**Material provided**:
-- ==== Sys2Proof/Machine/Transaction.lean ====
section
/-! DEFINITION. The transaction (spec 30_encoding R54): one command word in, one response out; and the host's moves
one at a time (10_state R16, 70_reset_and_hazards R120). -/

namespace Sys2Proof.Machine

open Sys2Proof

/-- One command word (R54): decode it; a refusal answers with its status and changes no array (R99), an accepted
command has its own effect. -/
def transact (w : Cmd) (s : State) : Outcome :=
  match decode s.cfg w with
  | .refused st => .next (refuse st s)
  | .accepted i => exec i s

/-- The position advances by 1 for every command, accepted or refused (R16). -/
def advance (s : State) : State := { s with pos := s.pos + 1 }

/-- The host's next move happens. With none left the block holds its state: it never acts on its own (R9, R105). -/
def hostMove (s : State) : Outcome :=
  match s.pending with
  | [] => .next s
  | .command w :: rest => transact w (advance { s with pending := rest })
  | .reset :: rest => .next (applyReset { s with pending := rest })

/-- The host's next move becomes the word `w`; the moves after it stay. -/
def present (w : Cmd) (s : State) : State := { s with pending := .command w :: s.pending.tail }

end Sys2Proof.Machine
end

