-- ==== Sys2Proof/Machine/Core.lean ====
section
/-! DEFINITION. The machine the host reads. -/

def Sys2Proof.core : Host.Core :=
  { State := Sys2Proof.Machine.State, Fault := Sys2Proof.Machine.Fault,
    Refusal := Sys2Proof.Machine.Refusal, step := Sys2Proof.Machine.step, reset := Sys2Proof.Machine.State.reset }
end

**Work instruction**: Repeat only what lies between the first line of the data and the line containing "(R99), an accepted", both of those lines included, exactly as it stands.

**Answer to this exercise**:
-- ==== Sys2Proof/Machine/Transaction.lean ====
section
/-! DEFINITION. The transaction (spec 30_encoding R54): one command word in, one response out; and the host's moves
one at a time (10_state R16, 70_reset_and_hazards R120). -/

namespace Sys2Proof.Machine

open Sys2Proof

/-- One command word (R54): decode it; a refusal answers with its status and changes no array (R99), an accepted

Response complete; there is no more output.